This is where the particle wood analogy falls apart. IKEA creates its own goods. AI relies on the work of the industry it's destroying.
stuartjohnson12
> Generative AI is to real writing as particle board is to wood.
Incredible analogy. Saving this one to my brain's rhetorical archives.
martin-t
One law I would like to see if expected durability. Food has an expiry date and ingrediant list. Something similar should accompany all products so consumers can make an educated choice how long it's gonna last and what's gonna break
"Nice metal <thing> you have there, would be a shame if one of the critical moving parts inside was actually plastic."
jayd16
Sure it's awful but look how much you get.
jmull
> If the AI search result tells you everything you need, why would you ever visit the actual website?

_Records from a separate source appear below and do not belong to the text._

-- ==== Sys2Proof/Machine/Ops.lean ====
section
/-! DEFINITION. The named operations on the state that every meaning is built from: tables, bytes of the stores, contexts, the
granules of a workspace, the outcomes of an instruction, taking a trap (R364 to R367) and returning from one (R381). -/

namespace Sys2Proof.Machine

/-! ## Tables -/

/-- The value of a key, or the default. -/
def tget (t : Table α) (k : Nat) (d : α) : α :=
  match t with
  | [] => d
  | (k', v) :: t => if k = k' then v else tget t k d

/-- The value of a key that is listed. -/
def tfind (t : Table α) (k : Nat) : Option α :=
  match t with
  | [] => none
  | (k', v) :: t => if k = k' then some v else tfind t k

/-- Set a key, keeping ascending order. -/
def tset (t : Table α) (k : Nat) (v : α) : Table α :=
  match t with
  | [] => [(k, v)]
  | (k', v') :: t => if k = k' then (k, v) :: t else if k < k' then (k, v) :: (k', v') :: t else (k', v') :: tset t k v

/-- Remove a key. -/
def terase (t : Table α) (k : Nat) : Table α := t.filter (fun e => e.1 != k)

/-- The element of a list at an index, or the default. -/
def nth (l : List α) (i : Nat) (d : α) : α := l.getD i d

/-- Replace the first element that satisfies `p`. -/
def replaceFirst (p : α → Bool) (f : α → α) : List α → List α
  | [] => []
  | a :: l => if p a then f a :: l else a :: replaceFirst p f l

/-- Remove the first element that satisfies `p`. -/
def removeFirst (p : α → Bool) : List α → List α
  | [] => []
  | a :: l => if p a then l else a :: removeFirst p l

/-- Insert into a list of numbers in ascending order, without repeats. -/
def insertNat (n : Nat) : List Nat → List Nat
  | [] => [n]
  | m :: l => if n = m then m :: l else if n < m then n :: m :: l else m :: insertNat n l

/-! ## Bits and bytes -/

/-- The bits `lo` to `lo + w - 1` of a number. -/
def nbits (x lo w : Nat) : Nat := x / 2 ^ lo % 2 ^ w

/-- The bytes of a number, little-endian (R3). -/
def leBytes : Nat → Nat → List Byte
  | 0, _ => []
  | n + 1, x => BitVec.ofNat 8 x :: leBytes n (x / 256)

/-- The number that bytes give, little-endian (R3). -/
def leNat : List Byte → Nat
  | [] => 0
  | b :: l => b.toNat + 256 * leNat l

/-! ## Bytes of the stores -/

/-- Where the scratchpad of core `c` begins among the places (model: HBM first, then scratchpads, then Ashlar banks). -/
def spPlace (c off : Nat) : Nat := 2 ^ 58 + c * 2 ^ 18 + off

/-- Where Ashlar bank `b` begins among the places. -/
def ashPlace (b off : Nat) : Nat := 2 ^ 59 + b * 2 ^ 16 + off

/-- One byte of a memory; an unlisted byte reads zero (log 1). -/
def memByte (m : List Host.Cell) (p : Nat) : Byte := tget m p 0

/-- The places of a list of cells rise strictly. -/
def memRising : List Host.Cell → Bool
  | [] => true
  | [_] => true
  | c :: d :: l => decide (c.1 < d.1) && memRising (d :: l)

/-- The canonical form of a memory: addresses strictly rising, and no entry equal to what an unlisted byte reads as. -/
def memWf (m : List Host.Cell) : Bool := m.all (fun c => c.2 != 0) && memRising m

/-- The cells of bytes from a place on: a zero byte has none (log 1). -/
def cellsAt (p : Nat) : List Byte → List Host.Cell
  | [] => []
  | b :: l => if b = 0 then cellsAt (p + 1) l else (p, b) :: cellsAt (p + 1) l

/-- Put cells in the place of those of a range. -/
def memReplace (m : List Host.Cell) (p n : Nat) (cells : List Host.Cell) : List Host.Cell :=
  m.filter (fun c => c.1 < p) ++ cells ++ m.filter (fun c => p + n ≤ c.1)

/-- Write bytes from a place on, keeping the canonical form. -/
def memSetBytes (m : List Host.Cell) (p : Nat) (l : List Byte) : List Host.Cell := memReplace m p l.length (cellsAt p l)

/-- The cells of a range. -/
def memPart (m : List Host.Cell) (p n : Nat) : List Host.Cell := m.filter (fun c => p ≤ c.1 && c.1 < p + n)

/-- `n` bytes from a place on. -/
def memBytes (m : List Host.Cell) (p n : Nat) : List Byte :=
  let part := memPart m p n
  (List.range n).map (fun i => memByte part (p + i))

/-- Zero the bytes of a range of places. -/
def memZero (m : List Host.Cell) (p n : Nat) : List Host.Cell := memReplace m p n []

/-- Copy `n` bytes; the bytes of the target are replaced. -/
def memCopy (m : List Host.Cell) (src dst n : Nat) : List Host.Cell :=
  memReplace m dst n ((memPart m src n).map (fun c => (dst + (c.1 - src), c.2)))

/-- `n` bytes of the stores from a place on, as a number. -/
def State.load (s : State) (p n : Nat) : Nat := leNat (memBytes s.mem p n)

/-- The units with an uncorrectable error that a write of `n` bytes from a place on leaves: one that it covers is written anew (R368, log
97). -/
def healed (l : List Nat) (p n : Nat) : List Nat := l.filter (fun u => decide (16 * u < p) || decide (p + n < 16 * u + 16))

/-- Write `n` bytes of a number from a place on. -/
def State.store (s : State) (p n x : Nat) : State :=
  { s with mem := memSetBytes s.mem p (leBytes n x), flaws := healed s.flaws p n }

/-- Zero `n` bytes of the stores from a place on. -/
def State.zero (s : State) (p n : Nat) : State := { s with mem := memZero s.mem p n, flaws := healed s.flaws p n }

/-- Some of `n` bytes from a place on hold an uncorrectable error. -/
def State.flawed (s : State) (p n : Nat) : Bool := s.flaws.any (fun u => decide (p < 16 * u + 16) && decide (16 * u < p + n))

/-- The units of `n` bytes at place `src` hold errors at place `dst` too, where the bytes have been copied. -/
def copyFlaws (src dst n : Nat) (s : State) : State :=
  let there := s.flaws.filter (fun u => decide (src ≤ 16 * u) && decide (16 * u < src + n))
  { s with flaws := there.foldl (fun l u => insertNat (dst / 16 + (u - src / 16)) l) (healed s.flaws dst n) }

/-! ## Parts of the state -/

def State.core (s : State) (c : Nat) : Core := tget s.cores c {}
def State.setCore (s : State) (c : Nat) (v : Core) : State := { s with cores := tset s.cores c v }
def State.modCore (s : State) (c : Nat) (f : Core → Core) : State := s.setCore c (f (s.core c))
def State.ctx (s : State) (c k : Nat) : Ctx := tget (s.core c).ctxs k {}
def State.setCtx (s : State) (c k : Nat) (x : Ctx) : State := s.modCore c (fun v => { v with ctxs := tset v.ctxs k x })
def State.modCtx (s : State) (c k : Nat) (f : Ctx → Ctx) : State := s.setCtx c k (f (s.ctx c k))
def State.die (s : State) (d : Nat) : Die := tget s.dies d {}
def State.setDie (s : State) (d : Nat) (v : Die) : State := { s with dies := tset s.dies d v }
def State.modDie (s : State) (d : Nat) (f : Die → Die) : State := s.setDie d (f (s.die d))
def State.slice (s : State) (n : Nat) : Slice := tget s.slices n {}
def State.setSlice (s : State) (n : Nat) (v : Slice) : State := { s with slices := tset s.slices n v }
def State.modSlice (s : State) (n : Nat) (f : Slice → Slice) : State := s.setSlice n (f (s.slice n))
def State.ashlar (s : State) (u : Nat) : Ashlar := tget s.ashlars u {}
def State.modAshlar (s : State) (u : Nat) (f : Ashlar → Ashlar) : State := { s with ashlars := tset s.ashlars u (f (s.ashlar u)) }
def State.keystone (s : State) (k : Nat) : Keystone := tget s.keystones k {}
def State.conn (s : State) (k i : Nat) : Connector := tget (s.keystone k).conns i {}
def State.setConn (s : State) (k i : Nat) (v : Connector) : State :=
  { s with keystones := tset s.keystones k { s.keystone k with conns := tset (s.keystone k).conns i v } }
def State.port (s : State) (c p : Nat) : PortSlot := tget (s.core c).slots p {}
def State.setPort (s : State) (c p : Nat) (v : PortSlot) : State := s.modCore c (fun k => { k with slots := tset k.slots p v })
def State.modPlinth (s : State) (f : Plinth → Plinth) : State := { s with plinth := f s.plinth }

/-- Put a message at the end of the agenda. -/
def State.send (s : State) (m : Msg) : State := { s with agenda := s.agenda ++ [m] }

/-- Draw a free dword (Config.freeDword). -/
def State.drawn (s : State) : State := { s with draws := s.draws + 1 }

/-- The die, column and row of a core (R14). -/
def coreDie (c : Nat) : Nat := c / 1024
def coreX (c : Nat) : Nat := c % 32
def coreY (c : Nat) : Nat := c % 1024 / 32
/-- The core at a position. -/
def coreAt (d x y : Nat) : Nat := d * 1024 + 32 * y + x
/-- The tile of a core within its die: 8 columns and 8 rows of tiles of 4 by 4 cores (R14). -/
def coreTile (c : Nat) : Nat := coreY c / 4 * 8 + coreX c / 4
/-- The tile of a core within the module. -/
def coreTileG (c : Nat) : Nat := coreDie c * 64 + coreTile c

/-! ## HBM sectors (R175, R177) -/

def keyMaterial (s : State) (key : Nat) : BitVec 512 := (tget s.keys key {}).material
def keyInstalled (s : State) (key : Nat) : Bool := (tget s.keys key {}).installed

/-- The 32 bytes of a sector as the controller returns them under a key id: what the key that wrote them decrypts to (log 7). A
sector that nothing has written holds bytes placed from outside and reads the same under any key. -/
def sectorRead (s : State) (pa key : Nat) : Nat :=
  let p := pa / 32 * 32
  match tfind s.sectors (pa / 32) with
  | none => s.load p 32
  | some x =>
    if x.material = keyMaterial s key then s.load p 32
    else (Config.xtsOther x.material (keyMaterial s key) (nbits pa 5 44) (BitVec.ofNat 256 (s.load p 32))).toNat

def sectorPoison (s : State) (pa : Nat) : Bool := (tget s.sectors (pa / 32) {}).poison

/-- Write a whole sector under a key id. -/
def sectorWrite (s : State) (pa key x : Nat) (poison : Bool) : State :=
  let s := s.store (pa / 32 * 32) 32 x
  { s with sectors := tset s.sectors (pa / 32) { poison := poison, material := keyMaterial s key } }

/-- `n` bytes of HBM under a key id, past the caches (R168: the walker). -/
def hbmRead (s : State) (pa n key : Nat) : Nat :=
  let first := pa / 32
  let last := (pa + n - 1) / 32
  let x := (List.range (last - first + 1)).foldr (fun i acc => acc * 2 ^ 256 + sectorRead s ((first + i) * 32) key) 0
  x / 2 ^ (8 * (pa % 32)) % 2 ^ (8 * n)

/-- Replace `n` bytes at byte `off` of a number. -/
def spliceBytes (x off n v : Nat) : Nat :=
  x % 2 ^ (8 * off) + (v % 2 ^ (8 * n)) * 2 ^ (8 * off) + x / 2 ^ (8 * (off + n)) * 2 ^ (8 * (off + n))

/-- Write `n` bytes of HBM under a key id, sector by sector: read, merge, write back (R166). A store that covers a whole sector
clears its poison (R177). -/
def hbmWrite (s : State) (pa n key v : Nat) : State :=
  let first := pa / 32
  let last := (pa + n - 1) / 32
  (List.range (last - first + 1)).foldl (fun s i =>
    let base := (first + i) * 32
    let lo := max pa base
    let hi := min (pa + n) (base + 32)
    let part := v / 2 ^ (8 * (lo - pa))
    let whole := decide (hi - lo = 32)
    sectorWrite s base key (spliceBytes (sectorRead s base key) (lo - base) (hi - lo) part) (sectorPoison s base && !whole)) s

/-- `n` whole sectors from sector `first` on that the device has written under key id 0 (R175). -/
def deviceSectors (s : State) (first n : Nat) : Table Sector :=
  s.sectors.filter (fun e => e.1 < first) ++
    (List.range n).map (fun i => (first + i, { material := keyMaterial s 0 })) ++ s.sectors.filter (fun e => first + n ≤ e.1)

/-- The device writes whole sectors of HBM from `pa` on under key id 0, as it does save areas and images (R175). -/
def deviceBytes (pa : Nat) (l : List Byte) (s : State) : State :=
  { s with mem := memSetBytes s.mem pa l, sectors := deviceSectors s (pa / 32) (l.length / 32) }

/-- A granule goes to HBM sectors with its uncorrectable errors: they are poisoned there. -/
def poisonFrom (p pa n : Nat) (s : State) : State :=
  if s.flawed p n then
    { s with sectors := (List.range (n / 32)).foldl (fun t i =>
        if s.flawed (p + 32 * i) 32 then tset t (pa / 32 + i) { tget t (pa / 32 + i) {} with poison := true } else t) s.sectors }
  else s

/-- A granule comes from HBM sectors: what is poisoned there holds an error. -/
def flawFrom (pa p n : Nat) (s : State) : State :=
  { s with flaws := (List.range (n / 32)).foldl (fun l i =>
      if sectorPoison s (pa + 32 * i) then insertNat ((p + 32 * i) / 16) (insertNat ((p + 32 * i) / 16 + 1) l) else l) s.flaws }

AI has this problem in reverse: If search gets me what I need, why would I use an AI middleman?
When it works, it successfully regurgitates the information contained in the source pages, with enough completeness, correctness, and context to be useful for my purposes… and when it doesn’t, it doesn’t.
At best it works about as well as regular search, and you don’t always get the best.
(just note: everything in AI is in the “attract users” phase. The “degrade” phase, where they switch to profits is inevitable — the valuations of AI companies make this a certainty. That is, AI search will get worse — a lot worse — as it is changed to focus on influencing how users spend their money and vote, to benefit the people controlling the AI, rather than help the users.)
AI summaries are pretty useful (at least for now), and that’s part of AI search. But you want to choose the content it summarizes.
jjice
> But you want to choose the content it summarizes.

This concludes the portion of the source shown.